───── Records provided

/-- MREG of a lane in place. -/
theorem mreg_lanes (s : State) (kind lane v : Nat) : s.SameLanes (if kind < 4 then s.wr (A.mReg kind) lane v else s) := by
  split
  · next lt =>
    have code : (A.mReg kind).code % 512 = 160 + kind := Nat.mod_eq_of_lt (by simp only [A.mReg]; omega)
    have apart : [30, 31, 58, 99].contains ((A.mReg kind).code % 512) = false := by
      rw [code]
      simp only [List.contains_eq_mem, List.mem_cons, List.not_mem_nil, or_false, decide_eq_false_iff_not]
      omega
    exact (State.SameLanes.refl s).wr _ _ apart (by rw [code]; omega)
  · exact .refl s

/-- A LANE_CFG value in place in both. -/
theorem State.SameLanes.putLaneCfg (h : s.SameLanes t) {kind : Nat} (hk : kind < 7) (lane v : Nat) :
    (s.putLaneCfg kind lane v).SameLanes (t.putLaneCfg kind lane v) := by
  have both := ((mreg_lanes s kind lane (slice v 0 1)).symm.trans h).trans (mreg_lanes t kind lane (slice v 0 1))
  unfold State.putLaneCfg
  dsimp only
  split
  · exact both.own_wr hk lane _
  · exact both

theorem State.SameLanes.mortarCheck (h : s.SameLanes t) {kind : Nat} (hk : kind < 7) (who : Who) (lane : Nat) (cfg : Bool) (v : Nat) :
    t.mortarCheck who kind lane cfg v = s.mortarCheck who kind lane cfg v := by
  rw [State.mortarCheck, State.mortarCheck, h.mayLane hk, h.own kind hk, h.pfRights, h.laneServes hk, (h.putLaneCfg hk lane v).laneConfined hk,
    h.entryConfined hk]

end lanes

/-! ### The mortar access port (R107, R135) -/

section port
variable {s : State} {who : Who} {die kind lane : Nat} {cfg : Bool}

theorem mortarPlace_kind {loc : Nat} (h : mortarPlace die loc = some (kind, lane, cfg)) : kind < 7 ∧ cfg = decide (slice loc 25 4 = 7) := by
  have three : slice loc 29 3 < 2 ^ 3 := slice_lt ..
  by_cases no : 7 < slice loc 25 4 ∨ (if slice loc 25 4 = 7 then slice loc 29 3 else slice loc 25 4) = 7
  · have nowhere : mortarPlace die loc = none := if_pos no
    exact absurd (nowhere.symm.trans h) (by simp)
  · obtain ⟨l, -, he⟩ := Option.map_eq_some_iff.1 ((if_neg no).symm.trans h)
    obtain ⟨hk, hc⟩ := Prod.mk.inj he
    obtain ⟨-, hc⟩ := Prod.mk.inj hc
    refine ⟨?_, hc.symm⟩
    split at no <;> split at hk <;> omega

/-- The mortar access port with BUSYACC set. -/
def State.mortarBusy (s : State) (die : Nat) : State := s.wf (D die) MORTAR_ACC_STATUS_BUSYACC 1

/-- What a write of the port carries. -/
def State.mortarValue (s : State) (die kind : Nat) (cfg : Bool) : Nat :=
  if cfg = true ∨ kind = 6 then s.rf (D die) MORTAR_ACC_DATA_DATA else s.rf (D die) MORTAR_ACC_DATA_DATA % 2 ^ 16

theorem mortarAccess_nowhere (h : s.rf (D die) MORTAR_ACC_STATUS_BUSYACC = 0) (hp : mortarPlace die (s.reg (D die + oMORTAR_ACC_LOC)) = none) (write : Bool) :
    s.mortarAccess who die write = (s.mortarBusy die).wr A.accRes (3 * die + 2) 3 := by
  refine (if_neg (by rw [h]; decide)).trans ?_
  rw [busy_reg (by decide) (by decide) (by decide), hp]
  rfl

theorem mortarAccess_write (h : s.rf (D die) MORTAR_ACC_STATUS_BUSYACC = 0)
    (hp : mortarPlace die (s.reg (D die + oMORTAR_ACC_LOC)) = some (kind, lane, cfg)) {v r : Nat} (hv : s.mortarValue die kind cfg = v)
    (hr : s.mortarCheck who kind lane cfg v = r) : s.mortarAccess who die true =
    (if r ≠ 0 then s.mortarBusy die else if cfg then (s.mortarBusy die).putLaneCfg kind lane v
      else (s.mortarBusy die).wrE (A.mTab kind) (512 * lane + s.rf (D die) MORTAR_ACC_INDEX_STEP) v).wr A.accRes (3 * die + 2) r := by
  refine (if_neg (by rw [h]; decide)).trans ?_
  have value : (if cfg = true ∨ kind = 6 then (s.mortarBusy die).rf (D die) MORTAR_ACC_DATA_DATA
      else (s.mortarBusy die).rf (D die) MORTAR_ACC_DATA_DATA % 2 ^ 16) = v := by
    rw [State.mortarBusy, busy_rf (by decide) (by decide) (by decide)]
    exact hv
  have check : (s.mortarBusy die).mortarCheck who kind lane cfg v = r := ((busy_lanes ..).mortarCheck (mortarPlace_kind hp).1 ..).trans hr
  rw [busy_reg (by decide) (by decide) (by decide), hp]
  dsimp only
  rw [if_pos rfl, ← State.mortarBusy, value, check]
  rfl

theorem mortarAccess_read (h : s.rf (D die) MORTAR_ACC_STATUS_BUSYACC = 0)
    (hp : mortarPlace die (s.reg (D die + oMORTAR_ACC_LOC)) = some (kind, lane, cfg)) : s.mortarAccess who die false =
    if ¬ s.mayLane who kind lane = true then (s.mortarBusy die).wr A.accRes (3 * die + 2) 2
    else if ¬ s.laneServes kind lane false = true then (s.mortarBusy die).wr A.accRes (3 * die + 2) 1
    else if cfg then ((s.mortarBusy die).wf (D die) MORTAR_ACC_DATA_DATA ((s.mortarBusy die).laneCfg kind lane)).wr A.accRes (3 * die + 2) 0
    else ((s.mortarBusy die).wf (D die) MORTAR_ACC_DATA_DATA
      ((s.mortarBusy die).rd (A.mTab kind) (512 * lane + s.rf (D die) MORTAR_ACC_INDEX_STEP))).wr A.accRes (3 * die + 2)
        (if (s.mortarBusy die).mortarBad kind lane (s.rf (D die) MORTAR_ACC_INDEX_STEP) then 5 else 0) := by
  have lanes : s.SameLanes (s.mortarBusy die) := busy_lanes ..
  have lt := (mortarPlace_kind hp).1
  refine (if_neg (by rw [h]; decide)).trans ?_
  rw [busy_reg (by decide) (by decide) (by decide), hp]
  dsimp only
  rw [if_neg Bool.false_ne_true, ← State.mortarBusy, lanes.mayLane lt, lanes.laneServes lt]
  rfl

/-- Both domains of the mortar's tables are up. -/
theorem mortarDom_up (hf : s.domOn die domFab = true) (hl : s.domOn die domLink = true) (x : Nat) : s.domOn die (mortarDom x) = true := by
  unfold mortarDom
  split
  · exact hl
  · exact hf

theorem exec_mortarAccRead {die : Fin 8} (hs : s.Serving who) (hf : s.domOn die domFab = true) (hl : s.domOn die domLink = true) :
    exec (.mortarAccRead who die) s = .next ((s.mortarAccess who die false).ans 0 0) :=
  accessDom_next ⟨hs, mortarDom_up hf hl _⟩ _ fun s => (s.mortarAccess who die false).okay

theorem exec_mortarAccWrite {die : Fin 8} (hs : s.Serving who) (hf : s.domOn die domFab = true) (hl : s.domOn die domLink = true) :
    exec (.mortarAccWrite who die) s = .next ((s.mortarAccess who die true).ans 0 0) :=
  accessDom_next ⟨hs, mortarDom_up hf hl _⟩ _ fun s => (s.mortarAccess who die true).okay

theorem exec_laneCfgWrite {die : Fin 8} (hs : s.Serving who) (hf : s.domOn die domFab = true) (hl : s.domOn die domLink = true)
    (ht : s.rf (D die) MORTAR_ACC_LOC_TABLE = 7) : exec (.laneCfgWrite who die) s = .next ((s.mortarAccess who die true).ans 0 0) :=
  (accessDom_next ⟨hs, mortarDom_up hf hl _⟩ _ fun s => if s.rf (D die) MORTAR_ACC_LOC_TABLE = 7 then (s.mortarAccess who die true).okay else s).trans
    (congrArg _ (if_pos ht))

end port

end Sys2Proof.Machine

/-! CERTIFICATE. The refusals of the access ports (chapters 02, 04 and 05, R53, R54, R56, R106, R118, R135, R198, R491). -/

namespace Sys2Proof.Machine

open Reg

section mortar
variable {s : State} {who : Who} {kind lane v : Nat}

/-! ### The refusals of a write of the mortar's port, in the order of R491 -/

theorem mortarCheck_denied {cfg : Bool} (h : s.mayLane who kind lane = false) : s.mortarCheck who kind lane cfg v = 2 :=
  if_pos (.inl (ne_true_of_eq_false h))

theorem mortarCheck_entry (hm : s.mayLane who kind lane = true) : s.mortarCheck who kind lane false v =
    if ¬ s.laneServes kind lane true = true then 1 else if entryBad kind lane v = true then 3
    else if ¬ s.entryConfined kind lane v = true then 6 else 0 := by
  simp only [State.mortarCheck, hm, Bool.false_eq_true, false_and, not_true, or_self, if_false]
  rfl

/-- Of a lane that keeps its owner, or whose owner the initiator may change. -/
theorem mortarCheck_cfg (hm : s.mayLane who kind lane = true) (hp : s.pfRights who = true) : s.mortarCheck who kind lane true v =
    if ¬ s.laneServes kind lane true = true then 1 else if slice v 1 7 ≠ 0 ∨ slice v 19 13 ≠ 0 then 3
    else if 3 ≤ kind ∧ ¬ (s.putLaneCfg kind lane v).laneConfined kind lane = true then 6 else 0 := by
  simp only [State.mortarCheck, hm, hp, not_true, and_false, or_self, if_false, if_true]
  rfl

theorem mortarCheck_owner (h3 : 3 ≤ kind) (hv : slice v 8 9 ≠ s.rd (A.mOwn kind) lane)
    (hp : s.pfRights who = false) : s.mortarCheck who kind lane true v = 2 :=
  if_pos (.inr ⟨⟨rfl, h3, hv⟩, ne_true_of_eq_false hp⟩)

/-! ### Entries that reach another partition (R118) -/

/-- The lane, or the wall, that an entry reaches is another partition's than `pid`. -/
def State.reachesForeign (s : State) (kind lane e pid : Nat) : Bool :=
  if kind = 6 then (s.slotOfWall (recvWall e)).all fun k => decide (s.rd A.pPid k ≠ pid)
  else (selectedLane kind lane e).any fun x => decide (s.laneOwner x.1 x.2 ≠ some pid)

theorem entryConfined_foreign {e pid : Nat} (ho : s.laneOwner kind lane = some pid) (he : mEn kind e = true)
    (hf : s.reachesForeign kind lane e pid = true) : s.entryConfined kind lane e = false := by
  rw [State.entryConfined, ho]
  dsimp only
  rw [if_neg (not_not_intro he)]
  rw [State.reachesForeign] at hf
  split
  · next h6 =>
    rw [if_pos h6] at hf
    cases hw : s.slotOfWall (recvWall e) with
    | none => rfl
    | some k =>
      rw [hw] at hf
      exact decide_eq_false (of_decide_eq_true hf)
  · next h6 =>
    rw [if_neg h6] at hf
    cases hx : selectedLane kind lane e with
    | none =>
      rw [hx] at hf
      cases hf
    | some x =>
      rw [hx] at hf
      exact decide_eq_false (of_decide_eq_true hf)

/-- An entry of the lane, or one that selects it, would reach another partition. -/
theorem laneConfined_broken (hb : (∃ x ∈ s.tableEntries kind, x.1 = lane ∧ s.entryConfined kind lane x.2.2 = false) ∨
    ∃ j ∈ [2, 3, 4, 5], ∃ x ∈ s.tableEntries j, selectedLane j x.1 x.2.2 = some (kind, lane) ∧ s.entryConfined j x.1 x.2.2 = false) :
    s.laneConfined kind lane = false := by
  refine decide_eq_false fun ⟨own, users⟩ => ?_
  rcases hb with ⟨x, hx, hl, hc⟩ | ⟨j, hj, x, hx, hl, hc⟩
  · have ok := of_decide_eq_true (List.all_eq_true.1 own x hx)
    exact ok.elim (fun n => n hl) fun t => Bool.false_ne_true (hc.symm.trans t)
  · have ok := of_decide_eq_true (List.all_eq_true.1 (List.all_eq_true.1 users j hj) x hx)
    exact ok.elim (fun n => n hl) fun t => Bool.false_ne_true (hc.symm.trans t)

/-- The owner alone decides. -/
theorem laneConfined_owned (hk : kind < 7) (h3 : 3 ≤ kind) :
    (s.putLaneCfg kind lane v).laneConfined kind lane = (s.wr (A.mOwn kind) lane (slice v 8 9)).laneConfined kind lane := by
  have put : s.putLaneCfg kind lane v = (if kind < 4 then s.wr (A.mReg kind) lane (slice v 0 1) else s).wr (A.mOwn kind) lane (slice v 8 9) := if_pos h3
  rw [put]
  exact ((mreg_lanes s kind lane (slice v 0 1)).own_wr hk lane _).laneConfined hk lane

end mortar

──────────

● **About this task**
All lines above from the line with "namespace Sys2Proof.Machine" through the line with "if_pos (.inl (ne_true_of_eq_false h))", both included, are to be set down exactly, with nothing else.

● **Expected answer**
namespace Sys2Proof.Machine

open Reg

section mortar
variable {s : State} {who : Who} {kind lane v : Nat}

/-! ### The refusals of a write of the mortar's port, in the order of R491 -/

theorem mortarCheck_denied {cfg : Bool} (h : s.mayLane who kind lane = false) : s.mortarCheck who kind lane cfg v = 2 :=
  if_pos (.inl (ne_true_of_eq_false h))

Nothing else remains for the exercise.